TAC Unanimously Approves Protocol Changes

Members unanimously endorsed a nodal protocol revision request (NPRR868) that modifies the hub bus and load zone definitions and price calculations to account for the current usage of power flow buses — as opposed to electrical buses — in the day-ahead market and congestion revenue rights auction systems.


Cheryl Mele, Bob Helton and Diana Coleman lead the March TAC meeting. | © RTO Insider

Staff sponsored the NPRR, noting there can be differences between power flow buses and electrical buses, making it more suitable to use power flow buses.

Electrical buses — physical transmission elements that use breakers and switches to connect loads, lines, transformers, generators and related infrastructure  — are defined statically. A power flow bus — a collection of points on the system that are electrically connected and have zero impedance between them — is identified dynamically based on the status of transmission equipment.

However, electrical buses are used for real-time hub and load zone calculations.

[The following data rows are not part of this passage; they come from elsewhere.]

-- ==== Sys2Proof/WellFormed.lean ====
section
/-! DEFINITION. Well-formed descriptors: the pairings of operation and addressing mode that the
`Encoding` lines of the instruction rules list, each with the length its mode gives
(40_sequencer.md R403; 30_encoding.md R321 "a well-formed descriptor for a documented instruction").
An operand byte is never checked (30_encoding.md R332), so an instruction is well-formed when its
descriptor is. -/

namespace Sys2Proof

/-- The addressing modes of an operation, from the `Encoding` line of its rule (42_load_store_transfer.md
to 49_control.md). -/
def Op.modes : Op → List Mode
  | .lda | .adc | .sbc | .and | .ora | .eor | .cmp =>
    [.immediate, .zeroPage, .zeroPageX,
      .absolute, .absoluteX, .absoluteY, .indexedIndirectX, .indirectIndexedY]
  | .ldx =>
    [.immediate, .zeroPage, .zeroPageY, .absolute, .absoluteY]
  | .ldy =>
    [.immediate, .zeroPage, .zeroPageX, .absolute, .absoluteX]
  | .sta =>
    [.zeroPage, .zeroPageX,
      .absolute, .absoluteX, .absoluteY, .indexedIndirectX, .indirectIndexedY]
  | .stx =>
    [.zeroPage, .zeroPageY, .absolute]
  | .sty =>
    [.zeroPage, .zeroPageX, .absolute]
  | .tax | .tay | .txa | .tya | .inx | .dex | .iny | .dey | .rts | .rti | .pha | .pla | .php
  | .plp | .tsx | .txs | .clc | .sec | .cli | .sei | .cld | .sed | .clv | .brk | .nop =>
    [.implied]
  | .bit =>
    [.zeroPage, .absolute]
  | .asl | .lsr | .rol | .ror =>
    [.accumulator, .zeroPage, .zeroPageX, .absolute, .absoluteX]
  | .cpx | .cpy =>
    [.immediate, .zeroPage, .absolute]
  | .inc | .dec =>
    [.zeroPage, .zeroPageX, .absolute, .absoluteX]
  | .bpl | .bmi | .bvc | .bvs | .bcc | .bcs | .bne | .beq =>
    [.relative]
  | .jmp =>
    [.absolute, .indirect]
  | .jsr =>
    [.absolute]

/-- A descriptor is well-formed when its mode is documented for its operation and its length is the
mode's (40_sequencer.md R403, 41_addressing.md R464). -/
def Descriptor.wellFormed (d : Descriptor) : Bool :=
  decide (d.mode ∈ d.op.modes) && d.len == 1 + d.mode.operandBytes

/-- An instruction is well-formed when its descriptor is. -/
def Instr.wellFormed (i : Instr) : Bool := i.descriptor.wellFormed

end Sys2Proof
end

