/-- Settles O49: the three pushes one after the other; the vector is read after them. -/
theorem brkEntersTheTrap : Obligations.BrkEntersTheTrap := by
  unfold Obligations.BrkEntersTheTrap
  refine ⟨decodes_one rfl, fun s => ?_⟩
  rw [ofNat_high_eq_hiByte, ofNat_low_eq_loByte, sub_two_eq]
  intro hi lo one two three
  have hone : RoomToPush 1 s → Writable s (stackByte s.sp) → ∀ rest, push hi s rest = rest one :=
    fun hroom hwritable _ => push_of_room hroom hwritable
  have htwo : RoomToPush 2 s → Writable s (stackByte (s.sp - 1)) → ∀ rest, push lo one rest = rest two :=
    fun hroom hwritable _ =>
      push_of_room ((roomToPush_pushed hi (hroom.mono (by decide))).mpr hroom) hwritable
  have htwoRoom : RoomToPush 2 s → (RoomToPush 1 two ↔ RoomToPush 3 s) := by
    intro hroom
    have hroom₁ := hroom.mono (show 1 ≤ 2 by decide)
    rw [roomToPush_pushed lo ((roomToPush_pushed hi hroom₁).mpr hroom), roomToPush_pushed hi hroom₁]
  rw [exec_brk]
  refine ⟨?completes, push_of_no_room, ?secondOverflows, ?thirdOverflows, push_of_rom, ?secondInRom, ?thirdInRom⟩
  case completes =>
    intro hroom hfirst hsecond hthird
    have hroom₂ := hroom.mono (show 2 ≤ 3 by decide)
    rw [hone (hroom₂.mono (by decide)) hfirst, htwo hroom₂ hsecond,
      push_of_room ((htwoRoom hroom₂).mpr hroom) hthird]
    refine ⟨_, rfl, ?frame, ?i, ?others⟩
    case frame =>
      rw [memRead16, wordOf_memRead]
      rfl
    case i => exact (State.flag_setFlag three .i .i true).trans (if_pos rfl)
    case others => exact fun f hf => (State.flag_setFlag three .i f true).trans (if_neg hf)
  case secondOverflows =>
    intro hroom₁ hroom hfirst
    rw [hone hroom₁ hfirst, push_of_no_room ((roomToPush_pushed hi hroom₁).not.mpr hroom)]
  case thirdOverflows =>
    intro hroom₂ hroom hfirst hsecond
    rw [hone (hroom₂.mono (by decide)) hfirst, htwo hroom₂ hsecond,
      push_of_no_room ((htwoRoom hroom₂).not.mpr hroom)]
  case secondInRom =>
    intro hroom₂ hfirst hsecond
    have hroom₁ := hroom₂.mono (show 1 ≤ 2 by decide)
    rw [hone hroom₁ hfirst, push_of_rom ((roomToPush_pushed hi hroom₁).mpr hroom₂) hsecond]
    rfl
  case thirdInRom =>
    intro hroom hfirst hsecond hthird
    have hroom₂ := hroom.mono (show 2 ≤ 3 by decide)
    rw [hone (hroom₂.mono (by decide)) hfirst, htwo hroom₂ hsecond,
      push_of_rom ((htwoRoom hroom₂).mpr hroom) hthird]
    rfl

end Sys2Proof.Claims
end

section
/-! A return pulls what the call or the trap pushed (92_eei_decisions.md D1, under wrap too). -/

namespace Sys2Proof.Claims

open Sys2Proof.Machine

theorem pushed_wellFormed {s : State} (v : Byte) (h : s.WellFormed) : (pushed v s).WellFormed :=
  Memory.write_wf _ _ _ h

theorem pushed_sp (v : Byte) (s : State) : (pushed v s).sp = s.sp - 1 := rfl

theorem pushed_cfg (v : Byte) (s : State) : (pushed v s).cfg = s.cfg := rfl

theorem read_pushed_same {s : State} (v : Byte) (h : s.WellFormed) :
    (pushed v s).mem.read (stackByte s.sp) = v :=
  Memory.read_write_same _ _ _ h

theorem read_pushed_other {s : State} {sp : Byte} (v : Byte) (h : sp ≠ s.sp) :
    (pushed v s).mem.read (stackByte sp) = s.mem.read (stackByte sp) := by
  refine Memory.read_write_other _ _ _ _ fun heq => h ?_
  rw [stackByte_eq_stackAddr, stackByte_eq_stackAddr] at heq
  exact stackAddr_inj _ _ heq

theorem ne_sub_one (sp : Byte) : sp ≠ sp - 1 := by bv_omega

theorem ne_sub_two (sp : Byte) : sp ≠ sp - 1 - 1 := by bv_omega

The rewritten formulas will clarify the scenario when buses are de-energized in contingency analyses and align the protocols with ERCOT systems. For the day-ahead and CRR calculations, the LMP of the hub bus is the simple average of the LMPs for each energized power flow bus in the hub. If all power flow buses within a hub bus are de-energized, the LMP does not include the de-energized hub bus. If power flow buses are de-energized under a contingency, the disconnected megawatts are redistributed among the remaining energized buses.

Staff designated the NPRR as urgent and said it would be implemented as soon as possible following board approval.

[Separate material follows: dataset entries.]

/-- A live queue of a type that a handle names. -/
def queueLive (s : State) (h : Nat) (ty : QType) : Bool :=
  h != 0 && handleKind h == 2 && handleLive s h && ((queue? s (queueOfHandle h)).map fun v => decide (v.qtype = ty)).getD false

/-! ### Descriptor chains -/

/-- A queue is bound as the receive queue of a lane. -/
def isReceiveQueue (s : State) (q : Nat) : Bool :=
  s.lanes.any fun (_, l) => decide (l.rxq ≠ 0) && decide (queueOfHandle l.rxq = q)

/-- What is wrong with a descriptor (R215). -/
def badDescriptor (s : State) (q : Nat) (v : Queue) (addr len : Nat) : Option Status :=
  let ranged := decide (v.qtype = .buffer) || isReceiveQueue s q
  if addr % 64 ≠ 0 then some .eAlign
  else if !ranged then none
  else if len % 64 ≠ 0 then some .eAlign
  else if len < 256 then some .eParam
  else none

/-- A chain queue stops (R215): queue-stop entry to NOTIFY, QUEUE_STOPPED. -/
def stopQueue (q : Nat) (code : Status) (cause position : Nat) (s : State) : State :=
  match queue? s q with
  | none => s
  | some v =>
    let notified := queueLive s v.notify .completion
    let s := putQueue q { v with
      state := .stopped, stopCode := code, stopCause := cause, park := position % 2 ^ 32, stopping := notified
      reread := false, runOn := false } s
    let s := raise (q / 2048) 86 (q % 2048 + 2 ^ 16 * statusCode code + 2 ^ 24 * cause) s
    if notified then
      offerEntry (queueOfHandle v.notify)
        { bytes := [6, BitVec.ofNat 8 (statusCode code), BitVec.ofNat 8 cause, 0] ++ zeros 4
            ++ leBytes 4 (handleOf s (queueSlot q)) ++ leBytes 4 position ++ zeros 12
          tile := q / 2048, kind := .record, after := .queue q } s
    else s

/-- Position x lies below the doorbell count. -/
def below (v : Queue) (x : Nat) : Bool := decide (0 < signed 32 (v.host.toNat + 2 ^ 32 - x))

/-- The queue engine may read a descriptor now, and which position (R212, R214). -/
def mayRead (s : State) (q : Nat) (v : Queue) : Option Nat :=
  if held s q then none
  else match v.qtype, v.state with
    | .buffer, .parked | .management, .parked => if v.reread then some v.park else none
    | .buffer, .running | .management, .running =>
      if v.ready.length < 16 && (below v v.nextPos || v.runOn) then some v.nextPos else none
    | _, _ => none

/-- The queue engine goes on at a position, which it must not reach when it lies SIZE or more beyond the count (R212). -/
def goOn (q x : Nat) (s : State) : State :=
  match queue? s q with
  | none => s
  | some v =>
    if (v.size : Int) ≤ signed 32 (x + 2 ^ 32 - v.host.toNat) then stopQueue q .eChain 2 x s
    else putQueue q { v with state := .running, nextPos := x % 2 ^ 32, runOn := true } s

/-- A descriptor read completes with the bytes that host memory holds at the position (R212, R214, R215). -/
def execDescriptorRead (queue : Nat) (bytes : List Byte) (s : State) : Meaning := .next <|
  match queue? s queue with
  | none => s
  | some v =>
    match mayRead s queue v with
    | none => s
    | some x =>
      let end_ := bit (le bytes 12 2) 0
      if v.state = .parked then
        if end_ then stopQueue queue .eChain 1 x s
        else goOn queue (x + 1) (putQueue queue { v with reread := false } s)
      else
        let addr := le bytes 0 8
        let len := le bytes 8 4
        match badDescriptor s queue v addr len with
        | some code => stopQueue queue code 3 x s
        | none =>
          let v := { v with
            dev := BitVec.ofNat 32 (x + 1)
            ready := v.ready ++ [{ position := x, addr := addr, len := len, cookie := le bytes 16 8 }] }
          if end_ then putQueue queue { v with state := .parked, park := x, runOn := false } s
          else goOn queue (x + 1) (putQueue queue v s)

/-! ### Doorbells and masks -/

/-- Only the owner of a live queue acts on its window (R33). -/
def ownsQueue (s : State) (p q : Nat) : Bool := (queue? s q).isSome && owns s p (queueSlot q)

/-- A doorbell of a buffer or management queue (R212, R214, R215). -/
def chainDoorbell (count : U32) (v : Queue) : Queue :=
  let v := { v with host := count }
  match v.state with
  | .idle => if below v v.nextPos then { v with state := .running } else v
  | .parked =>
    let d := (count.toNat + 2 ^ 33 - v.park - 1) % 2 ^ 32
    if 1 ≤ d ∧ d < v.size then { v with reread := true } else v
  | _ => v

/-- A consumed count that lies ahead of the written count (R209). -/
def aheadCount (v : Queue) (count : U32) : Bool := decide (0 < signed 32 (count - v.dev).toNat)

/-- Replies that a consumed count passes are no longer kept for copies (R315). -/
def consume (count : U32) (v : Queue) : Queue :=
  { v with host := count, sent := v.sent.filter fun (n, _) => decide (0 < signed 32 (n - count).toNat) }

/-- A host writes the doorbell of a queue (R32, R35, R209, R214, R219). -/
def doorbell (port q : Nat) (count : U32) (s : State) : State :=
  if !ownsQueue s port q then ignoreWrite port s
  else match queue? s q with
  | none => s
  | some v =>
    match v.qtype with
    | .buffer | .management => putQueue q (chainDoorbell count v) s
    | .command => putQueue q { v with host := count, state := .running } s
    | .reply =>
      if aheadCount v count then putQueue q { v with dbRejects := v.dbRejects + 1 } s
      else
        flushQueue port (q % 2048 - 8) (putQueue q (consume count v) s)
    | .completion | .event =>
      if aheadCount v count then putQueue q { v with dbRejects := v.dbRejects + 1 } s
      else putQueue q { v with host := count } s

def execCmdQueueDoorbell (port queue : Nat) (count : U32) (s : State) : Meaning := .next (doorbell port queue count s)
def execReplyQueueDoorbell (port queue : Nat) (count : U32) (s : State) : Meaning := .next (doorbell port queue count s)
def execChainQueueDoorbell (port queue : Nat) (count : U32) (s : State) : Meaning := .next (doorbell port queue count s)
def execCplQueueDoorbell (port queue : Nat) (count : U32) (s : State) : Meaning := .next (doorbell port queue count s)

/-- Clearing MASK sends the pending message: one for unsignalled entries, one for held reply messages (R210). A write of 0 to a MASK
that is clear changes nothing. -/
def unmaskQueue (q : Nat) (s : State) : State :=
  match queue? s q with
  | none => s
  | some v =>
    if !v.mask then s
    else if (v.irqEn && decide (v.unsignalled > 0)) || v.heldMessage then
      signalVector (if v.qtype = .reply then queueOwner s q else routeOf s (queueOwner s q) (q / 2048)) (queueOwner s q) v.vector
        (putQueue q { v with unsignalled := 0, heldMessage := false, mask := false } s)
    else putQueue q { v with mask := false } s

/-- A host writes the MASK of a queue (R210). -/
def execDbMaskWrite (port queue : Nat) (mask : Bool) (s : State) : Meaning := .next <|
  if !ownsQueue s port queue then ignoreWrite port s
  else if mask then modQueue queue (fun v => { v with mask := true }) s
  else unmaskQueue queue s

/-- Entries that wait are written once room is free (R219). -/
def execPendingEntryWrite (queue : Nat) (s : State) : Meaning := .next <|
  match queue? s queue with
  | none => s
  | some v => if v.qtype = .completion ∨ v.qtype = .event then drain queue s else s

/-- A time anchor is due on a queue (R123). -/
def execTimeAnchorDue (queue : Nat) (s : State) : Meaning := .next <|
  match queue? s queue with
  | none => s
  | some v => if v.qtype = .completion ∨ v.qtype = .event then drain queue s else s

/-- COAL_US has passed since the first unsignalled entry (R210). -/
def execCoalesceTimer (queue : Nat) (s : State) : Meaning := .next (if held s queue then s else signalQueue queue s)

/-! ### Management descriptors -/

/-- RESULT_LEN and WB of the management descriptors that were used are written back, one descriptor at a time (R211). -/
def execMgmtWriteback (s : State) : Meaning := .next <|
  match s.mv.mgmt with
  | [] => s
  | u :: rest =>
    match queue? s u.queue with
    | none => modMv s fun m => { m with mgmt := rest }
    | some v =>
      if held s u.queue then s
      else
        let s := leaveRoute u.queue (modMv s fun m => { m with mgmt := rest })
        let via := routeOf s (queueOwner s u.queue) (u.queue / 2048)
        let s := emit (.write via (v.base + u.desc.position % v.size * 32 + 24) false
          (leBytes 4 u.result ++ leBytes 4 (1 + 2 ^ 8 * statusCode u.status))) s
        signalQueue u.queue (putQueue u.queue { v with
          unsignalled := v.unsignalled + 1
          unsigSince := if v.unsignalled = 0 then s.clock else v.unsigSince
          inUse := v.inUse - 1 } s)

/-! ### Commands -/

def qtypeCode : QType → Nat
  | .buffer => 0 | .completion => 1 | .command => 2 | .reply => 3 | .event => 4 | .management => 5
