/-- An exchange frame without FCS (R64, Table 4-3). The model's own choice: RATES is 3 in every frame of the device, and REVERT takes a
SEQ of its own; Table 4-3 says neither (log entry 80). -/
def erFrame (x : Lane) (type seq delay : Nat) : List Byte :=
  beBytes 6 0x0180C200000E ++ macBytes x.mac ++ beBytes 2 0x88B5 ++ beBytes 2 0x5EB7 ++ [1, BitVec.ofNat 8 type] ++ beBytes 2 seq
    ++ [BitVec.ofNat 8 x.width, 0] ++ beBytes 4 3 ++ beBytes 4 x.er.nonce.toNat ++ beBytes 4 delay ++ zeros 26

/-- Sends an exchange frame with the SEQ that the exchange holds. -/
def erSend (l type delay : Nat) (s : State) : State :=
  let x := laneOf s l
  if x.link = .up then sendFrame l (erFrame x type x.er.seq.toNat delay) s else s

/-- The first frame of a kind takes the next SEQ; while the port is not UP none is sent, and the first goes out when it is UP again. -/
def erFirst (l type delay : Nat) (s : State) : State :=
  if isUp s l then
    erSend l type delay (modEr l (fun e => { e with seq := e.seq + 1, sent := 1, lastSent := s.clock, firstSent := s.clock }) s)
  else modEr l (fun e => { e with sent := 0 }) s

def erStateCode : ErState → Nat
  | .disabled => 0 | .pending => 1 | .offered => 2 | .switching => 3 | .confirming => 4 | .agreed => 5
  | .declined => 6 | .noAnswer => 7 | .failed => 8

def erRuns (e : Exchange) : Bool :=
  match e.state with
  | .offered | .switching | .confirming => true
  | _ => false

/-- The exchange ends in a state; the LANE_ER_OFFER that waits is answered. -/
def erEnd (l : Nat) (st : ErState) (s : State) : State :=
  let w := (laneOf s l).er.wait
  let s := modEr l (fun e => { e with state := st, wait := none }) s
  match w with
  | some id => finish id { result := [BitVec.ofNat 8 (erStateCode st), BitVec.ofNat 8 (laneOf s l).er.camRates, 0, 0] } s
  | none => s

/-- Lanes retrain at a rate, without auto-negotiation; lanes that are held do so when the conditions of R61 return. -/
def retrain (l : Nat) (fast : Bool) (s : State) : State :=
  let s := modLane l (fun x => { x with fast := fast, er := { x.er with retrainAt := s.clock } }) s
  if (laneOf s l).link = .held then s
  else
    modLane l (fun x => { x with
      link := if isAui x.phy then .locking else .training, since := s.clock, rate := 0, remoteFault := false })
      (setLocks l false (cutReception l (failScans l s)))

/-- The exchange fails: the standard rate again, REVERT once UP, ER_FAILED (Table 4-4). -/
def erFail (l : Nat) (s : State) : State :=
  erEnd l .failed (raiseLane l 3 0 (retrain l false (modEr l (fun e => { e with revertDue := true }) s)))

/-- The one ARP request for the port's own address at link UP (R72). The model's own choice: it goes out untagged with VLAN_EN too, for R75
speaks of a tag on frames of the management transmit queue only (log entry 79). -/
def gratuitousArp (l : Nat) (x : Lane) (s : State) : State :=
  sendFrame l (beBytes 6 0xFFFFFFFFFFFF ++ macBytes x.mac ++ beBytes 2 0x0806 ++ beBytes 2 1 ++ beBytes 2 0x0800 ++ [6, 4]
    ++ beBytes 2 1 ++ macBytes x.mac ++ beBytes 4 x.ip ++ zeros 6 ++ beBytes 4 x.ip) s

/-- Lock has held for 10 ms: the port is UP (Table 4-2); a switched port goes on to CONFIRMING, a failed one sends REVERT; these frames go
before the gratuitous ARP request (Table 4-9). -/
def execLinkUp (lane : Nat) (s : State) : Meaning := .next <|
  let x := laneOf s lane
  if !(x.primary && decide (x.link = .locking) && decide (x.since + 10 * ms ≤ s.clock)) then s
  else
    let s := putLane lane { x with
      link := .up, since := s.clock, upNs32 := ns32 s, attempts := 0, rate := rateCode x
      er := { x.er with failedRetrains := 0 } } s
    let s := setLocks lane true s
    let s := { s with st := { s.st with reqId := tput s.st.reqId lane 0 } }
    let s := raiseLane lane 0 (rateCode x) s
    let s := if x.er.state = .switching ∧ x.fast then
        erFirst lane erConfirm 0 (modEr lane (fun e => { e with state := .confirming }) s)
      else if x.er.revertDue ∧ !x.fast then
        erFirst lane erRevert 0 (modEr lane (fun e => { e with revertDue := false }) s)
      else s
    if x.gratArp then gratuitousArp lane x s else s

The TAC also unanimously approved three other NPRRs, two system-change requests (SCRs) and a change to the retail market guide (RMGRR):

  • NPRR858: Requires ERCOT to publish all current operating plans (COPS) data that are submitted by generators, once its confidentiality has expired, a change from the limited subset currently available. The change provides transparency into all intra-hour updates to COPS data, as generators can update them at any time and change aggregate information available to the market.
  • NPRR864: Modifies the RUC engine to scale down commitment costs of fast-start resources with less than one-hour starts. Following the change, the RUC engine will recommend slow-start resource commitments only if redispatching online resources and market-based self-commitments of fast-start resources will not resolve the reliability issue. With the change in the generation portfolio, market-based commitment decisions could be made much closer to real time than in the past, allowing more self-commitments to materialize in real time than is reflected in COPS many hours earlier.
  • NPRR865: Requires ERCOT to publish shift factors for hubs, load zones and DC ties for the real-time market, mimicking the day-ahead market’s current practice and providing more information on the inputs used to calculate pricing aggregations.
  • SCR793: Gives transmission service providers access to the same ERCOT-generated status telemetry as the ISO’s operators in monitoring line outages with calculated subsynchronous resonance condition monitoring points.
  • SCR795: Updates the resource limit calculator’s formula for calculating dispatched generation by including the addition of a predicted five-minute wind ramp (PWRR). The PWRR will be calculated from the intra-hour wind forecast and a configurable factor to capture the forecasted five-minute wind ramp, relieving regulation service’s burden to cover the five-minute gain or loss of generation from variations in wind, and instead dispatch this energy economically.
  • RMGRRR0150: Clarifies the content and format of the competitive retailer safety net spreadsheet within the market guide and removes Section 9, Appendix A1: Competitive Retailer Safety Net Request, which eliminates conflicts between the appendix and language found in Sections 7.4 (Safety Nets) and 7.10 (Emergency Operating Procedures for Extended Unplanned System Outages).